> [Supplied entries]
'''

/-- What has landed at the banks of the current tile is a part of waiting. -/
theorem State.reads_settleAt {s : State} {site : Nat} {k : Fin 8} (hc : s.cur = .tile site k) (rank : Nat) :
    s.reads (s.settleAt site rank) := by
  unfold State.settleAt
  dsimp only
  split
  · exact State.reads_setTile hc (settleTile_settled _ _ _ _).reads
  · exact s.reads_refl

/-- An action of the current agent at its banks only waits. -/
theorem State.reads_bankTurn {s : State} {site : Nat} {k : Fin 8} (hc : s.cur = .tile site k) (rank : Nat) :
    s.reads (s.bankTurn site rank) := by
  have htick : s.reads (if (s.tile site).bankAt.1 == s.cycle && Nat.blt rank (s.tile site).bankAt.2 then s.tick else s) := by
    split
    · exact State.reads_clocks rfl
    · exact s.reads_refl
  have hsettle := State.reads_settleAt (htick.cur.trans hc) rank
  refine (htick.trans hsettle).trans ?_
  exact State.reads_setTile ((hsettle.cur.trans htick.cur).trans hc) ⟨rfl, rfl, rfl, rfl, rfl, rfl, rfl,
    fun _ => Slot.frame_refl _ _, fun _ => Slot.within_refl _, fun _ _ => rfl, fun _ _ => rfl⟩

theorem bankAction_reads {rank : Nat} {t : State} (hc : t.cur.isCore = false) : M.Reads (bankAction rank) t := by
  intro x u h
  cases h
  cases ha : t.cur with
  | tile site k =>
    have hr := State.reads_bankTurn ha rank
    change t.reads (t.bankTurn t.cur.site rank)
    rw [ha]
    exact hr
  | _ => rw [ha] at hc; cases hc

/-- The turn of an access at the own banks: time passes, and an exchange is counted. -/
theorem ownTurn_besides {m : MemOp} {off : Nat} {t u : State} (hc : t.cur.isCore = false) (h : ownTurn m off t = .ok ((), u)) :
    ∃ v, t.reads v ∧ v.besides u := by
  unfold ownTurn at h
  simp only [M.bind_apply, M.get_apply, M.ok_bind] at h
  cases ha : awaitVregs t with
  | error e => rw [ha] at h; cases h
  | ok r1 =>
    rw [ha, M.ok_bind] at h
    have h1 := awaitVregs_reads _ _ ha
    have hc1 : r1.2.cur.isCore = false := by rw [h1.cur]; exact hc
    cases hb : bankAction t.cur.slotNo.val r1.2 with
    | error e => rw [hb] at h; cases h
    | ok r2 =>
      rw [hb, M.ok_bind] at h
      have h2 := bankAction_reads hc1 _ _ hb
      have hc2 : r2.2.cur.isCore = false := by rw [h2.cur]; exact hc1
      cases hx : privExchange m off r2.2 with
      | error e => rw [hx] at h; cases h
      | ok r3 =>
        rw [hx, M.ok_bind] at h
        exact ⟨r2.2, h1.trans h2, (privExchange_besides hc2 hx).trans (countExchange_besides h).1⟩

/-! ### A request that travels -/

/-- A request that leaves, or stands in the interface, changes no register and no byte. -/
theorem sendRequest_besides {m : MemOp} {p : Word} {dst : Dest} {id : Nat} {w : Bool} {t u : State}
    (h : sendRequest m p dst id w t = .ok ((), u)) : t.besides u ∧ u.hbm = t.hbm ∧ u.host = t.host := by
  have hsite : (t.packet id 0 dst (.request m p w)).site = t.cur.site := rfl
  have htouch : ∀ (b : Tile) d, (b.touch d).slots = b.slots ∧ (b.touch d).spad = b.spad := fun b d => by cases d <;> exact ⟨rfl, rfl⟩
  unfold sendRequest at h
  cases hv : t.sendOff (t.packet id 0 dst (.request m p w)) with
  | none =>
    simp only [M.bind_apply, M.get_apply, M.ok_bind, hv] at h
    cases h
  | some v =>
    simp only [M.bind_apply, M.get_apply, M.ok_bind, hv] at h
    cases h
    unfold State.sendOff at hv
    dsimp only at hv
    rw [hsite] at hv
    split at hv
    · cases hv
      exact ⟨State.besides_setTile (htouch _ _).1 (htouch _ _).2, rfl, rfl⟩
    · split at hv
      · cases hv
        unfold State.inject
        dsimp only
        rw [hsite]
        split
        · refine ⟨State.besides.trans ?_ (State.besides_fabric _ _), rfl, rfl⟩
          exact State.besides_setTile (htouch _ dst).1 (htouch _ dst).2
        · exact ⟨t.besides_fabric _, rfl, rfl⟩
      · cases hv

/-! ### A destination reserved -/

/-- The slot whose destination waits for a reply. -/
theorem reserve_frame {d : Dst} {t u : State} {n id : Nat} (h : reserve (landingOf d) n t = .ok (id, u)) :
    ∃ x, u = t.setSlot t.cur x ∧ (t.slot t.cur).frame x d := by
  cases h
  refine ⟨_, rfl, ?_⟩
  cases d with
  | push =>
    dsimp only [landingOf]
    rw [Slot.push]
    split <;> simp [Slot.frame]
  | _ => exact Slot.frame_refl _ _

/-- A request that leaves changes no byte, and no register but its destination. -/
theorem remoteAccess_frame {m : MemOp} {p : Word} {dst : Dest} {d : Dst} {w : Bool} {t u : State}
    (h : remoteAccess m p dst (landingOf d) w t = .ok ((), u)) :
    (u.cur = t.cur ∧ (t.slot t.cur).frame (u.slot t.cur) d) ∧ ((u.tile t.cur.site).spad = (t.tile t.cur.site).spad
      ∧ ∀ x, x ≠ t.cur.site → u.tile x = t.tile x) ∧ u.hbm = t.hbm ∧ u.host = t.host := by
  have key : ∀ id x, (t.slot t.cur).frame x d → (sendRequest m p dst id w >>= fun _ => countExchange m) (t.setSlot t.cur x) = .ok ((), u) →
      (u.cur = t.cur ∧ (t.slot t.cur).frame (u.slot t.cur) d) ∧ ((u.tile t.cur.site).spad = (t.tile t.cur.site).spad
        ∧ ∀ x, x ≠ t.cur.site → u.tile x = t.tile x) ∧ u.hbm = t.hbm ∧ u.host = t.host := by
    intro id x hx h
    rw [M.bind_apply] at h
    cases hs : sendRequest m p dst id w (t.setSlot t.cur x) with
    | error e => rw [hs] at h; cases h
    | ok r =>
      rw [hs, M.ok_bind] at h
      obtain ⟨hb1, hh1, ho1⟩ := sendRequest_besides hs
      obtain ⟨hb2, hh2, ho2⟩ := countExchange_besides h
      obtain ⟨hcur, hregs, -, hspad, htiles⟩ := hb1.trans hb2
      obtain ⟨hspad', htiles'⟩ := t.setSlot_tiles x
      rw [State.setSlot_cur] at hcur hregs hspad htiles
      rw [State.slot_setSlot_same] at hregs
      rw [State.setSlot_hbm] at hh1
      rw [State.setSlot_host] at ho1
      exact ⟨⟨hcur, hregs _ _ hx⟩, ⟨hspad.trans hspad', fun y hy => (htiles y hy).trans (htiles' y hy)⟩, hh2.trans hh1, ho2.trans ho1⟩
  unfold remoteAccess at h
  cases w with
  | true =>
    rw [if_pos rfl, M.bind_apply] at h
    cases hr : reserve (landingOf d) 1 t with
    | error e => rw [hr] at h; cases h
    | ok r =>
      rw [hr, M.ok_bind] at h
      obtain ⟨x, hu, hx⟩ := reserve_frame hr
      rw [hu] at h
      exact key _ x hx h
  | false => exact key (t.slot t.cur).nextId { t.slot t.cur with nextId := (t.slot t.cur).nextId + 1 } (Slot.frame_refl _ _) h

/-! ### The end of an access -/

/-- The end of an instruction in sequence changes its slot alone. -/
theorem finish_seq (o : Op) (v : State) : ∃ x, finish o .seq v = v.setSlot v.cur x ∧ ∀ (sl : Slot) (d : Dst),
    sl.frame (v.slot v.cur) d → sl.frame x d :=
  ⟨_, rfl, fun _ _ h => Slot.frame_next.mpr h⟩

/-- The end of an access with its answer changes its slot alone, and there its destination. -/
theorem finish_answer (o : Op) (v : State) (f : AccessShape) (n : Nat) :
    ∃ x, finish o .seq (v.withAnswer f n) = v.setSlot v.cur x ∧ (v.slot v.cur).frame x f.dst := by
  unfold State.withAnswer
  split
  · obtain ⟨x, hx, hf⟩ := finish_seq o (v.withResult 1 0 f.dst (ofN n))
    unfold State.withResult at hx hf
    rw [State.setSlot_cur, State.setSlot_setSlot] at hx
    rw [State.setSlot_cur, State.slot_setSlot_same] at hf
    exact ⟨x, hx, hf _ _ (Slot.result_frame _ _ _ _)⟩
  · obtain ⟨x, hx, hf⟩ := finish_seq o v
    exact ⟨x, hx, hf _ _ (Slot.frame_refl _ _)⟩

/-- What is read and waited for, and then an end that changes a slot, its destination and bytes alone. -/
theorem State.reads.accessFrame {s t w : State} {d : Dst} {ws : List (Nat × Nat)} (h : s.reads t) (hc : s.cur.isCore = false)
    (hslot : (t.slot t.cur).frame (w.slot t.cur) d)
    (hbytes : ∀ a, (∀ z ∈ ws, a < z.1 ∨ z.1 + z.2 ≤ a) →
      Memory.get (w.tile t.cur.site).spad a = Memory.get (t.tile t.cur.site).spad a)
    (htiles : ∀ x, x ≠ t.cur.site → w.tile x = t.tile x) :
    s.bytesFrame w ws ∧ (s.slot s.cur).frame (w.slot s.cur) d ∧ (∀ x, x ≠ s.cur.site → w.tile x = s.tile x)
      ∧ t.hbm = s.hbm ∧ t.host = s.host := by
  obtain ⟨hcur, hf, hw, -⟩ := h
  rw [hcur] at hslot hbytes htiles
  cases ha : s.cur with
  | tile site k =>
    rw [State.registerFrame_tile ha] at hf
    obtain ⟨hsl, he, hother, hspad, -⟩ := hf
    rw [ha] at hslot hbytes htiles hw
    refine ⟨fun a hout hq => ?_, hsl.trans hw hslot, fun x hx => (htiles x hx).trans (hother x hx), by rw [he], by rw [he]⟩
    rw [ha]
    exact (hbytes a hout).trans (hspad a hq)
  | _ => rw [ha] at hc; cases hc

/-- A core reads and waits outside the tiles and the memories. -/
theorem State.reads.ofCore {s t : State} (h : s.reads t) (hc : s.cur.isCore = true) :
    (t.tiles = s.tiles ∧ t.hbm = s.hbm ∧ t.host = s.host) ∧ (t.core s.cur).mem = (s.core s.cur).mem
      ∧ (t.slot s.cur).within (s.slot s.cur) ∧ (s.slot s.cur).frame (t.slot s.cur) .discard := by
  obtain ⟨-, hf, hw, -⟩ := h
  cases ha : s.cur with
  | tile site k => rw [ha] at hc; cases hc
  | collier =>
    rw [State.registerFrame_collier ha] at hf
    obtain ⟨hsl, he, hm⟩ := hf
    rw [ha] at hw
    refine ⟨⟨by rw [he], by rw [he], by rw [he]⟩, ?_, hw, hsl⟩
    change t.collier.mem = s.collier.mem
    rw [hm]
  | stoker r =>
    rw [State.registerFrame_stoker ha] at hf
    obtain ⟨hsl, he, hm, -⟩ := hf
    rw [ha] at hw
    refine ⟨⟨by rw [he], by rw [he], by rw [he]⟩, ?_, hw, hsl⟩
    change (t.stoker r).mem = (s.stoker r).mem
    rw [hm]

'''

Look above and return each line of the records exactly, from the very first through the line with "s.reads (s.bankTurn site rank) := by", both included.

/-- What has landed at the banks of the current tile is a part of waiting. -/
theorem State.reads_settleAt {s : State} {site : Nat} {k : Fin 8} (hc : s.cur = .tile site k) (rank : Nat) :
    s.reads (s.settleAt site rank) := by
  unfold State.settleAt
  dsimp only
  split
  · exact State.reads_setTile hc (settleTile_settled _ _ _ _).reads
  · exact s.reads_refl

/-- An action of the current agent at its banks only waits. -/
theorem State.reads_bankTurn {s : State} {site : Nat} {k : Fin 8} (hc : s.cur = .tile site k) (rank : Nat) :
    s.reads (s.bankTurn site rank) := by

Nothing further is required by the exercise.